◆ **Work to complete**: Beginning at the line that includes "instruction's arguments are" in the entries below, print each line exactly as it appears, through the last one.

[[ Dataset records open ]]

-- ==== Sys2Proof/Syntax.lean ====
section
/-!
DEFINITION. The syntax of the AV-880: one constructor for each row of the opcode table. An
instruction's arguments are its encoded fields in ascending bit position (02_encoding.md R51); an event's
arguments say on what it acts (log 1).
-/

namespace Sys2Proof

[[ Dataset records closed ]]

◆ **Finished task**:
instruction's arguments are its encoded fields in ascending bit position (02_encoding.md R51); an event's
arguments say on what it acts (log 1).
-/

namespace Sys2Proof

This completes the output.